Assignment =>
Copy exactly the lines of the material below, starting with the first and including the line that holds "State.resetOf len4 with".

Task data =>
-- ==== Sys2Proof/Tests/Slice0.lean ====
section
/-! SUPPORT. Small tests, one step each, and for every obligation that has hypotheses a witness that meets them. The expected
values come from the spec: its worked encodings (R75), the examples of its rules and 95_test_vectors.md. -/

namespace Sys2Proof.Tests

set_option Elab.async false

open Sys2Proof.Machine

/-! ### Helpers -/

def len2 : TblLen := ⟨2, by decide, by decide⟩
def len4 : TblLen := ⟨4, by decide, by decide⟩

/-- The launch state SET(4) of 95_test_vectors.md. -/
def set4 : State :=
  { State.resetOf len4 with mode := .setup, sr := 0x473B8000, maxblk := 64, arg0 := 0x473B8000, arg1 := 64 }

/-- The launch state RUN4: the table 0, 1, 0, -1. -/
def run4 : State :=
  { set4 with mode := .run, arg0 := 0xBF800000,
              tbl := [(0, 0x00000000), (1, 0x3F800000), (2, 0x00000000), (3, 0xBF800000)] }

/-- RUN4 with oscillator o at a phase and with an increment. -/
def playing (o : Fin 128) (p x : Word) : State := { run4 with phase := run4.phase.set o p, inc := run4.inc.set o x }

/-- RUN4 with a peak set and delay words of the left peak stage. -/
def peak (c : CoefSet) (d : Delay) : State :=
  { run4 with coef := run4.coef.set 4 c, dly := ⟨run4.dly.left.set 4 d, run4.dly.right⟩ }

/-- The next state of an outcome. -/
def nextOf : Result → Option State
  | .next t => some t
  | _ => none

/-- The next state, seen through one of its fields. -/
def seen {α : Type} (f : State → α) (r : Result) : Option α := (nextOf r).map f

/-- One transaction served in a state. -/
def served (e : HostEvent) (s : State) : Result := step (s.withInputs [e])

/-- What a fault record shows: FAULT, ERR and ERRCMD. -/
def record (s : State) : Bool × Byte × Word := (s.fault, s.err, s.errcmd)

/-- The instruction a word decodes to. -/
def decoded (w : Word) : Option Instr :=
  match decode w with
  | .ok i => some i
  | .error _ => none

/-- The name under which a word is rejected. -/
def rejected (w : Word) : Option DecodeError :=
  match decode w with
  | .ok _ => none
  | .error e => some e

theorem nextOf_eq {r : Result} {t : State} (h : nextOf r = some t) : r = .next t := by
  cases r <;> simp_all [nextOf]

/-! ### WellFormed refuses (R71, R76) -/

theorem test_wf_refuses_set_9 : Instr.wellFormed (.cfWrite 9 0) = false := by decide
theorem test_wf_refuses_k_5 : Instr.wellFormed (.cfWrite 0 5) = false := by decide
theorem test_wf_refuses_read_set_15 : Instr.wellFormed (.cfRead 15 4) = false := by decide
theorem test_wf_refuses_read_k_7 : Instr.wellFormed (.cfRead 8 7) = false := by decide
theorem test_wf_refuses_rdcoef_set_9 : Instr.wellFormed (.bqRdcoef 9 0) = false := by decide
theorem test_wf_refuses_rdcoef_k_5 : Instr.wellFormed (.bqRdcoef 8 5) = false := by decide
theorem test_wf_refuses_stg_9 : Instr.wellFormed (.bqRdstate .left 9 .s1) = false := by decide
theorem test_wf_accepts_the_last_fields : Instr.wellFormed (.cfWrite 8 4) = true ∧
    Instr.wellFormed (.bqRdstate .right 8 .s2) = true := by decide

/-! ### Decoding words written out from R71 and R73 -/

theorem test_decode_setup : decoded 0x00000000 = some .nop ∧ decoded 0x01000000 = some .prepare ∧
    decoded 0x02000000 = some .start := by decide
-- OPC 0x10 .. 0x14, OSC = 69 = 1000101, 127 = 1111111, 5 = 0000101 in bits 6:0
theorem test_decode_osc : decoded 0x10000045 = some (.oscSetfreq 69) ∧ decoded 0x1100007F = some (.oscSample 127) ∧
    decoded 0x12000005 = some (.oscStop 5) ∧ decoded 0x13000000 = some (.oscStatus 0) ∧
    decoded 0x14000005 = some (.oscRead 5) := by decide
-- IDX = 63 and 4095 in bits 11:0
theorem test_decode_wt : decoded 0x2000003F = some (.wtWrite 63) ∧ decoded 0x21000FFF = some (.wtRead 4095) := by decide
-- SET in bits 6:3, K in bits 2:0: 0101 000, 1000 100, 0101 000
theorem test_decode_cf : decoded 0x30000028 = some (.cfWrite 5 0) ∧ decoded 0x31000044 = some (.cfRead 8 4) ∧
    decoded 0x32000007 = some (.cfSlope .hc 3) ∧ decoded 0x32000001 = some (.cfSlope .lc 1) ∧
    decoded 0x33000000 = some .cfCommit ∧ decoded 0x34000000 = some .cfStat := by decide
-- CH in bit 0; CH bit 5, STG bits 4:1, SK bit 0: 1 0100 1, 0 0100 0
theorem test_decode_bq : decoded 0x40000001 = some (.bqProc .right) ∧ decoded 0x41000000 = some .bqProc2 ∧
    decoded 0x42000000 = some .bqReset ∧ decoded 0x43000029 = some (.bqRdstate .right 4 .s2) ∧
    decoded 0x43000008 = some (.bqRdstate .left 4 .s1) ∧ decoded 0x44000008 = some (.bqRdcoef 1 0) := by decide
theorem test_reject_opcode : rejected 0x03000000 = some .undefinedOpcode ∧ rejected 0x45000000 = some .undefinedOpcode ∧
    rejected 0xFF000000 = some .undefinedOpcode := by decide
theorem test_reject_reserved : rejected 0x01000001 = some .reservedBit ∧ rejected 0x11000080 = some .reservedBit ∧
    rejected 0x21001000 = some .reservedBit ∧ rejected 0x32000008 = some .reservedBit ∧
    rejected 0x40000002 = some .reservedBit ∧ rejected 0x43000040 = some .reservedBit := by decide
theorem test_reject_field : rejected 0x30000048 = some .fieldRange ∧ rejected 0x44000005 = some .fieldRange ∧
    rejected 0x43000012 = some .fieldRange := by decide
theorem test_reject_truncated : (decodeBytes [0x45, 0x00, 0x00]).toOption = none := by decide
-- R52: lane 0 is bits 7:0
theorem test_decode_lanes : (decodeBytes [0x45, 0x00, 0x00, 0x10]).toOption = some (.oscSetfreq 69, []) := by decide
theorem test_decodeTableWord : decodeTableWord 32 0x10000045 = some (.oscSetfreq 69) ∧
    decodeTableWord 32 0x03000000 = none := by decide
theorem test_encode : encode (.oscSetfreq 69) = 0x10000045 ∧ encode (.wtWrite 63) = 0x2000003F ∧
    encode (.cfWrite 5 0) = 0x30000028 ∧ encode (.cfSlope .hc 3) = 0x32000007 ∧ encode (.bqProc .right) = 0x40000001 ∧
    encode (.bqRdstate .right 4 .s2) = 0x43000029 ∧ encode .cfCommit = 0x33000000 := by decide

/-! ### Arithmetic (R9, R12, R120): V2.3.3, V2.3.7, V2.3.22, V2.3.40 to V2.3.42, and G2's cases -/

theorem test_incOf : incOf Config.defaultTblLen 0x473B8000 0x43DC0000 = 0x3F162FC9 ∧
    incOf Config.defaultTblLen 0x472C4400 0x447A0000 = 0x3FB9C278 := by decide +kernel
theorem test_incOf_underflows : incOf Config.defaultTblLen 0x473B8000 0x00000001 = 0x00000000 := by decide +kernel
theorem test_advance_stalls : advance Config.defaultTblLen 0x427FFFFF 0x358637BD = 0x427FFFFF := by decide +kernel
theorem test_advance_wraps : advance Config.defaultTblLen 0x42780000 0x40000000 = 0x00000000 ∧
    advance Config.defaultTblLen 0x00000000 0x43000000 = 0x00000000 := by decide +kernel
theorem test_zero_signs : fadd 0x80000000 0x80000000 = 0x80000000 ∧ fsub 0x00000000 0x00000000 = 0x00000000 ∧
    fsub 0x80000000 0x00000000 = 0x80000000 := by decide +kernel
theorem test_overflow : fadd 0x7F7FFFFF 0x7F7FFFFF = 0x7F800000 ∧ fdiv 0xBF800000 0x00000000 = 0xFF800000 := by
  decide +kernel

Result =>
-- ==== Sys2Proof/Tests/Slice0.lean ====
section
/-! SUPPORT. Small tests, one step each, and for every obligation that has hypotheses a witness that meets them. The expected
values come from the spec: its worked encodings (R75), the examples of its rules and 95_test_vectors.md. -/

namespace Sys2Proof.Tests

set_option Elab.async false

open Sys2Proof.Machine

/-! ### Helpers -/

def len2 : TblLen := ⟨2, by decide, by decide⟩
def len4 : TblLen := ⟨4, by decide, by decide⟩

/-- The launch state SET(4) of 95_test_vectors.md. -/
def set4 : State :=
  { State.resetOf len4 with mode := .setup, sr := 0x473B8000, maxblk := 64, arg0 := 0x473B8000, arg1 := 64 }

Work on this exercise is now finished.